そんな人々を救うかもしれない新トレーニング法が登場した。それは「ストレスチェック」をトレーニングに活かす方法だ。

2015年12月から、職場におけるストレスチェックが義務化されるなど、今、ストレスを考慮した取り組みが注目されている。それをトレーニングの分野に取り入れたのが、今回紹介するメガロス市ヶ谷だ。いったい何が新しいのか、なぜジム通いが続くのか、迫ってみよう。

■東京・市ヶ谷に新トレーニングが誕生。何が新しいのか?

JR・地下鉄市ヶ谷駅から徒歩1分。オフィスビルが立ち並ぶ界隈で、坂道の途中にあり、通いやすい立地にあるトレーニングジムが、メガロス市ヶ谷だ。ワンフロアの中に最新トレーニング機器がそろっており、トレーニングするには申し分ない環境。

ここメガロス市ヶ谷で、今年2016年6月1日から、これまでどのジムにも導入されていなかった新トレーニング方法がスタートした。それが次の3つを組み合わせたものだ。

1.フィジカルチェック
体重・筋肉量・脂肪量のチェック

2.ストレスチェック
ストレス点数や身体的・精神的ストレス状態のチェック

3.ハートレートシステム
モニター画面に心拍数と運動強度の数値を視覚的に色で認識できる心拍計測システム

メガロス市ヶ谷の店舗マネージャー高橋直也氏に、どのあたりが新しいのかを聞いた。

「ストレスチェックとハートレートシステムを組み合わせたところが、新しい取り組みです。ストレスチェッカー(Max Pulse)を取り入れ、ストレス状態に応じて、適切な『負荷=運動強度』はどれくらいかをご提案します。
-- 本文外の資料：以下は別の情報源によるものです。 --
/-- SPI_INIT over a table, from its line 1 to its return (R133 to R136). -/
theorem State.initRun.leads {s : State} {f : Frame} {rest : List Frame} {count : Half} {table : Word}
    {records : List CfgRecord} {ts more : List Turn} (h : s.initRun f rest count table records ts more) :
    SeqView.Leads (initTableSteps records) s.seqView
      (s.seqView.returned (records.foldl programRecord s.controls) rest) := by
  obtain ⟨hrun, ⟨hop, hl⟩, hlen, hgiven, hnull, hlegal, hch, -, -, -⟩ := h
  have hbegin := fires_enterLoop (v := s.seqView) hrun hop hl
  cases records with
  | nil =>
    have hzero : count = 0#16 := BitVec.eq_of_toNat_eq hlen.symm
    rw [if_pos hzero] at hbegin
    have hreturn := fires_initReturn (v := s.seqView.at s.controls ({ f with line := 13, sub := 0, idx := 0#16 } :: rest))
      (f := { f with line := 13, sub := 0, idx := 0#16 }) (rest := rest) ⟨hrun.1, rfl⟩ ⟨hop, rfl⟩
    exact hbegin.leads.trans hreturn.leads
  | cons r left =>
    have hne : count ≠ 0#16 := by rintro rfl; simp at hlen
    rw [if_neg hne] at hbegin
    obtain ⟨g, hloop, hg⟩ := leads_tableLoop (hnull.resolve_right hne) left r
      (v := s.seqView.at s.controls ({ f with line := 2, sub := 0, idx := 0#16 } :: rest))
      (f := { f with line := 2, sub := 0, idx := 0#16 }) (rest := rest) ⟨hrun.1, rfl⟩ hop rfl
      ((Nat.zero_add _).trans hlen)
      (fun k hk => (congrArg (fun j => (s.mem.records table)[j]?) (Nat.zero_add k)).trans (hgiven k (hlen ▸ hk)))
      hlegal (fun x hx => ⟨(hch x hx).1, by rw [← s.controls_length] at hch; exact (hch x hx).2⟩)
    have hreturn := fires_initReturn
      (v := s.seqView.at ((r :: left).foldl programRecord s.controls) (g :: rest)) (f := g) (rest := rest)
      ⟨hrun.1, rfl⟩ hg
    have hsteps : 1 + (((r :: left).map (fun r => 3 + initSteps r)).sum + 1) = initTableSteps (r :: left) := by
      rw [initTableSteps]
      omega
    exact (hbegin.leads.trans (hloop.trans hreturn.leads)).cast hsteps

/-- An SPI_INIT over a table, run: it returns with the control registers as the records program them. -/
theorem State.initRun.run {s : State} {f : Frame} {rest : List Frame} {count : Half} {table : Word}
    {records : List CfgRecord} {ts more : List Turn} (h : s.initRun f rest count table records ts more) :
    ∃ t : State, Host.Core.run core ts.length s = .next t ∧ t.returnedTo rest
      ∧ t.controls = records.foldl programRecord s.controls := by
  obtain ⟨t, ht, hview⟩ := h.leads.run ts rfl h.schedule h.noHost h.steps
  simp only [State.seqView, SeqView.returned, SeqView.mk.injEq] at hview
  obtain ⟨-, -, -, hcontrols, hmode, hpc⟩ := hview
  refine ⟨t, ht, ?_, hcontrols⟩
  cases rest with
  | nil => exact ⟨hmode, hpc⟩
  | cons g gs => exact ⟨hmode.trans h.running.1, hpc⟩

/-- Settles O24: both runs program the table, and a table that is programmed again changes nothing. -/
theorem initTableIdempotent : Obligations.InitTableIdempotent := by
  intro s u f g rest rest' count table records ts us more more' hs hu
  obtain ⟨t, ht, hreturned, hcontrols⟩ := hs.run
  obtain ⟨v, hv, hreturned', hcontrols'⟩ := hu.run
  refine ⟨t, v, ht, hreturned, hcontrols, hv, hreturned', fun hsame => ?_⟩
  rw [hcontrols', hsame, hcontrols, foldl_programRecord_idempotent]

end Sys2Proof.Machine
end

section
/-! O38 to O42: the lines of the chip-select and the accelerometer operations, and what a step of one of them (`AccEffect`)
leaves unchanged. -/

namespace Sys2Proof.Machine

/-! The parts of a line -/

/-- What a device hears of a pin driven: low on its own line, it waits for a header (R199). -/
theorem Device.hearPin_eq (d : Device) (port pin : Byte) (level : Bool) : d.hearPin port pin level =
    if level = false ∧ d.port = port ∧ d.pin = pin then { d with slave := { d.slave with phase := .header } } else d :=
  if_congr (by tauto) rfl rfl

/-- A cell of HDR there is, written (R40). -/
theorem State.setHdr_of_lt (s : State) {i : Nat} (hi : i < 2) (v : Half) :
    s.setHdr i v = { s with hdr := s.hdr.set i v } := by
  simp [State.setHdr, Vector.setIfInBounds, Vector.set, Array.setIfInBounds, hi]

section Line

variable {s : State} {f : Frame} {rest : List Frame} (hrun : s.running f rest)

include hrun

/-- A line of the call graph puts the callee's frame above its caller's, which stays where it stands (R117, R160). -/
theorem exec_call {i : Instr} (h : calls s.params f i = true) :
    exec f.op s = .next { s with pc := Frame.start i :: f :: rest } := by
  rw [exec_of_calls hrun h, State.call, hrun.2]

/-- A line that writes a cell of HDR moves on to the next (R165, R171). -/
theorem State.setTop_setHdr {i n : Nat} (hi : i < 2) (hl : f.line = n) (v : Half) :
    (s.setHdr i v).setTop f.next
      = { s with hdr := s.hdr.set i v, pc := { f with line := n + 1, sub := 0 } :: rest } := by
  rw [State.setTop_of_running (s := s.setHdr i v) hrun, s.setHdr_of_lt hi, Frame.next_of_line hl]

/-- A line with an assertion, its condition as a proposition (R211). -/
theorem exec_of_assertion {p : Prop} [Decidable p] {code : Byte} {info : Word} {n : Nat} (hl : f.line = n)
    (h : contract s f.op n f.cfg = some (decide p, code, info)) :
    exec f.op s = if p then .next { s with pc := { f with line := n + 1, sub := 0 } :: rest }
      else .next (s.faulted code info) := by
  rw [exec_of_contract hrun (hl ▸ h), State.setTop_of_running hrun, Frame.next_of_line hl]
  simp only [decide_eq_true_eq]

end Line

/-! The lines -/

/-- Settles O38: the two assertions, the pin driven, the return. -/
theorem chipSelectDrivesPin : Obligations.ChipSelectDrivesPin := by
  intro s f rest port pin level hrun hop
  refine ⟨fun hl => ?_, fun hl => ?_, fun hl => ?_, fun hl => ⟨s.ret, ?_, State.ret_returnedTo hrun⟩⟩
  · exact exec_of_assertion hrun hl (by cases level <;> rw [hop] <;> rfl)
  · exact exec_of_assertion hrun hl (by cases level <;> rw [hop] <;> rfl)
  · refine ⟨(s.pinWrite port pin level).setTop f.next, ?_, rfl, ?_, rfl,
      fun hport hpin => s.pin_pinWrite_same hport hpin level, fun p n h => s.pin_pinWrite_other level h, by simp,
      fun k d hd => ?_⟩
    · rw [exec_chipSelect hrun hop]
      simp only [chipSelect, hl]
    · rw [State.setTop_of_running (s := s.pinWrite port pin level) hrun, Frame.next_of_line hl]
    · simp [hd, Device.hearPin_eq]
  · rw [exec_chipSelect hrun hop]
    simp only [chipSelect, hl]

/-- Settles O39, line by line. -/
theorem accWriteLines : Obligations.AccWriteLines := by
  intro s f rest ch port pin addr value hrun hop
  refine ⟨fun hl haddr => ?_, fun hl => ?_, fun hl => exec_call hrun ?_, fun hl => exec_call hrun ?_,
    fun hl => exec_call hrun ?_, fun hl => ⟨s.ret, exec_accWrite_return hrun hop hl, State.ret_returnedTo hrun⟩⟩
  · rw [exec_accWrite_header hrun hop hl haddr, State.setTop_setHdr hrun (by decide) hl]
    rfl
  · rw [exec_accWrite_value hrun hop hl, State.setTop_setHdr hrun (by decide) hl]
    rfl
  all_goals simp [calls, hop, hl]

/-- Settles O40, line by line. -/
theorem accInitLines : Obligations.AccInitLines := by
  intro s f rest ch port pin hrun hop
  refine ⟨fun hl => exec_call hrun ?_, fun hl => exec_call hrun ?_, fun hl => exec_call hrun ?_,
    fun hl => ⟨(s.setInit ⟨ch, port, pin⟩).setTop f.next, exec_accInit_mark hrun hop hl, ?_, s.accState_setInit _⟩,
    fun hl => ⟨s.ret, exec_accInit_return hrun hop hl, State.ret_returnedTo hrun⟩⟩
  case refine_4 =>
    rw [State.setTop_of_running (s := s.setInit ⟨ch, port, pin⟩) hrun, Frame.next_of_line hl]
    rfl
  all_goals simp [calls, hop, hl]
さらにハートレートシステムと組み合わせることで、適切な運動強度がトレーニングをしながら目で見てすぐ分かるようにしました。この二つを組み合わせることにより、今の自分の身体と精神にかかるストレスの状態に適した負荷を、理解した上で意識的にかけることができるため、効果の高いトレーニングを行うことができます」

特に新しいのは、トレーニングに「ストレス」の程度を取り入れているところだ。

ストレスチェックを導入したきっかけはどこにあったのだろうか?

「ストレスチェックが義務化になったことで、ストレスが注目されていること、そして、この市ヶ谷という立地は、オフィス街でストレスを感じている人が多いと予想されたことが、導入のきっかけです。

ストレスをやや強く感じている方に、無理なトレーニングではなく、ストレスを軽減するようなトレーニングをご提案し、ベストコンディションに導くこと、そして、トレーニングが継続できるようになってもらうことを狙いとしています」

■ストレスチェックでは何が分かるのか?

このストレスチェックは、実際どのように計測し、何が分かるのだろうか?

ストレスは、ストレスを計測するための機械「ストレスチェッカー(Max Pulse)」を用いて計測する。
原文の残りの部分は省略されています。